The last show in the theatre as we know it is on May 10. On the eve of the old Yard’s destruction, Miller reflects on the theatre’s past, present and future.
What was your vision for the Yard when you launched it?
‘The truth is that in the first year there was no business plan, there was no sense of what precisely it was that I wanted to do with it. It was more just following an instinct and impulse and a bunch of energy. Fundamentally I was really frustrated [about lack of opportunities in London theatre at the time] and really bored, and so that energy – rather than intellectual rigor – defined it.’
Well it worked!
‘Yeah! But I didn’t realise how difficult it would be.’

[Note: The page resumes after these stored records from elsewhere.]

theorem listenTest_effects (h : Effects o s) : Effects o (listenTest s) := by
  unfold listenTest
  split
  · next hlisten =>
    obtain ⟨hstn, -⟩ := hlisten
    exact enterReady_effects (live_of_stn hstn) (fun e => by simp [hstn] at e) h
  · exact h

/-- Leaving HALTED clears a SETTER's overtemperature mark (R150). -/
theorem releaseRole_effects (h : Effects o s) : Effects o (releaseRole s) := by
  unfold releaseRole
  split
  · exact h.silently rfl rfl
  · exact (h.then .unmark).silently (by rw [uncapture_lawView]; rfl) (uncapture_msg _)
  · exact h

theorem releaseRole_unmarks (hrole : s.role = some .setter) : (releaseRole s).set.overMark = false := by
  unfold releaseRole
  rw [hrole]
  simp

theorem haltedExit_effects (h : Effects o s) : Effects o (haltedExit s) := by
  unfold haltedExit
  split
  · next hleave =>
    have hrelease : Effects o (releaseRole { s with ctl.quiet := none, ctl.entryClear := none }) :=
      releaseRole_effects (h.silently rfl rfl)
    refine enterReadyOrListen_effects ?_ (fun _ hrole => releaseRole_unmarks ?_) hrelease
    · rw [live_congr (releaseRole_stn _)]; exact (show s.live = true from mayLeave_live hleave)
    · rwa [role_congr (releaseRole_cfg _)] at hrole
  · exact h

theorem haltHeard_effects (hlive : s.live = true) (h : Effects o s) : Effects o (haltHeard s) :=
  postLasting_effects rfl (enterHalted_effects hlive (h.silently rfl rfl))

theorem runStateActs_effects {run : Bool} (h : Effects o s) : Effects o (runStateActs run s) := by
  unfold runStateActs
  split
  · exact listenTest_effects h
  · next hstn =>
    split
    · exact enterRunning_effects (live_of_stn hstn) (by simp [hstn]) h
    · exact h
  · next hstn =>
    split
    · exact h
    · exact enterStopping_effects (live_of_stn hstn) (by simp [hstn]) h
  · exact haltedExit_effects h
  · exact h

theorem silence_effects {c : FaultCode} {d : Nat} (h : Effects o s) : Effects o (silence c d s) := by
  unfold silence
  split
  · next hstn =>
    exact enterListen_effects (live_of_stn (x := .ready) (by simp [hstn])) (fun e => by simp [hstn] at e) (recordFault_effects h)
  · next hstn =>
    exact enterStopping_effects (live_of_stn (x := .running) (by simp [hstn])) (by simp [hstn]) (recordFault_effects h)
  · exact recordFault_effects h
  · exact h

/-! ## The Message Unit -/

theorem Effects.edit (h : Effects o s) {m : Msg} (e : MsgEdit s m) : Effects o { s with msg := m } := h.then (.message m e)

theorem answer_effects {n : Station} {id : Byte} {c : ReqCode} {f : Final} (h : Effects o s) : Effects o (answer n id c f s) := by
  obtain ⟨hq, hp, hc, hr, hpend, hdel, hpass, hlost, -⟩ := recordAnswer_frame s.msg ⟨n, id, c, f⟩
  exact (h.edit (.still (s.msg.recordAnswer ⟨n, id, c, f⟩) ⟨by rw [hq], hp, hc, hr, hpass, hlost, hpend, hdel⟩)).edit (.ask _ _ rfl)

theorem interim_effects {n : Station} {id : Byte} {c : ReqCode} {b : AnswerBody} (h : Effects o s) :
    Effects o (interim n id c b s) := h.edit (.interim _)

theorem delay_effects {n : Station} {id : Byte} {b : ReqBody} (hmay : s.mayDelay ⟨n, id, b, none, none⟩)
    (hnone : s.msg.delays n b.code = false) (h : Effects o s) : Effects o (delay n id b s) :=
  interim_effects (h.edit (.delay ⟨n, id, b, none, none⟩ hmay hnone))

theorem withdrawUpTo_effects (f : Frame) (n : Nat) {m : Msg} (h : Effects o { s with msg := m }) :
    Effects o { s with msg := Msg.withdrawUpTo f n m } := by
  induction n generalizing m with
  | zero => exact h
  | succ n ih =>
    unfold Msg.withdrawUpTo
    split
    · next i hfind => exact ih (h.edit (.free i))
    · exact h

theorem closeRequest_effects (p : PendingReq) (h : Effects o s) : Effects o { s with msg := s.msg.closeRequest p } :=
  withdrawUpTo_effects _ _ ((h.edit (.close fun q => q.entry != p.entry)).edit
    (.still _ ⟨rfl, rfl, rfl, rfl, rfl, rfl, rfl, rfl⟩))

/-! ## The Supply Unit -/

theorem setSplice_effects {x : SpliceState} (hsafe : s.sup.splice ≠ .pressing ∨ s.sup.pressFire = false) (h : Effects o s) :
    Effects o (setSplice x s) :=
  handRollState_effects (h.reform (.splice x hsafe) rfl .refl)

@[simp] theorem reformOwn_sup (s : State) : (reformOwn s).sup = s.sup := by
  unfold reformOwn; simp only; split <;> rfl

@[simp] theorem setSplice_splice (x : SpliceState) (s : State) : (setSplice x s).sup.splice = x :=
  congrArg (fun u => u.sup.splice) (setSplice_sansNotices x s)

@[simp] theorem setSplice_stn (x : SpliceState) (s : State) : (setSplice x s).stn = s.stn :=
  congrArg (fun u => u.stn) (setSplice_sansNotices x s)

@[simp] theorem requestSlot_splice (s : State) : (requestSlot s).sup.splice = s.sup.splice := by
  unfold requestSlot; split <;> rfl

theorem requestSlot_effects (hlive : s.live = true) (h : Effects o s) : Effects o (requestSlot s) := by
  unfold requestSlot
  split
  · next hroom => exact ((h.edit (.request _ hlive hroom)).edit (.ask _ _ rfl)).silently rfl rfl
  · exact h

Can you give a flavour of what the early days were like?
‘It was high chaos. I slept in what are now the toilets for a few months because the door shutter wouldn’t close and because I really couldn’t afford rent. We got some money for a little garden from a lovely charity and unbeknownst to us people started growing weed in it. Every Friday a man would phone up asking, really politely, if he could turn up naked. We thought about it for a while and in the end I was like: no, that’s probably going to make other people feel uncomfortable.’

Was it always the plan to have clubbing as part of the Yard’s programming?
‘I moved to London in 2010 and it felt like the height of [legendary avant-garde club night] Shunt. I only went once, but I thought it was absolutely brilliant, and I was really inspired by the idea that you could give people a different context by which to engage with experimental performance. If that involved booze, then cool, if that involved a dance, then cool. And being in Hackney Wick and wanting to attract a younger generation of artists and audiences, I knew that would be a fundamental part of the offering. We started doing parties pretty much immediately.’
Do you feel you’ve ‘made it’ now? The Yard’s future seems reasonably assured.
‘I mean, the truth is that I never feel like that. I’ll have at least one or two nights a week where I don’t sleep because I’m worried about what’s around the corner, it never feels secure. It’s not a world in which it’s possible to feel secure: we make ephemeral art and so the ephemerality of it translates to the business and the way in which the budgets are constructed.’
What will the new Yard be like?
‘My hope is it will be the same spirit, but the offer to audiences and artists will be better. We’ve been operating in a tin can: when it’s cold outside, it’s cold inside. When it’s hot outside, it’s hot inside. There’s no backstage area. We’re not adjusting the style, the taste, the spirit of what we do and who we are, but we are hopefully ensuring that we’ll be able to deliver that in a more exciting way, in a more comfortable way and in a way that ensures that the shows and the experience of those shows is better.’
We’ve been operating in a tin can
Hackney Wick has changed enormously in the last 14 years: how do you feel about it? Do you see yourselves as gentrifiers?
‘When we opened we were a group of artists making theatre in a cheap part of London. We moved in, and others moved in too. But it is impossible to escape the contemporary relationship between art and residential development. People want to live near artists. Was that our intention? Absolutely not. We just wanted to make excellent new theatre. Do I regret making excellent new theatre? No. Can I influence the cost of flats around us? No. We’ve worked hard to get to know our neighbours. We'’ve worked with local young people for ten years on a weekly basis. We started a partnership with our local primary school – I rehearsed Glass Menagerie at Gainsborough School. What hasn’t changed is that Hackney Wick remains a place people go to have a good time.’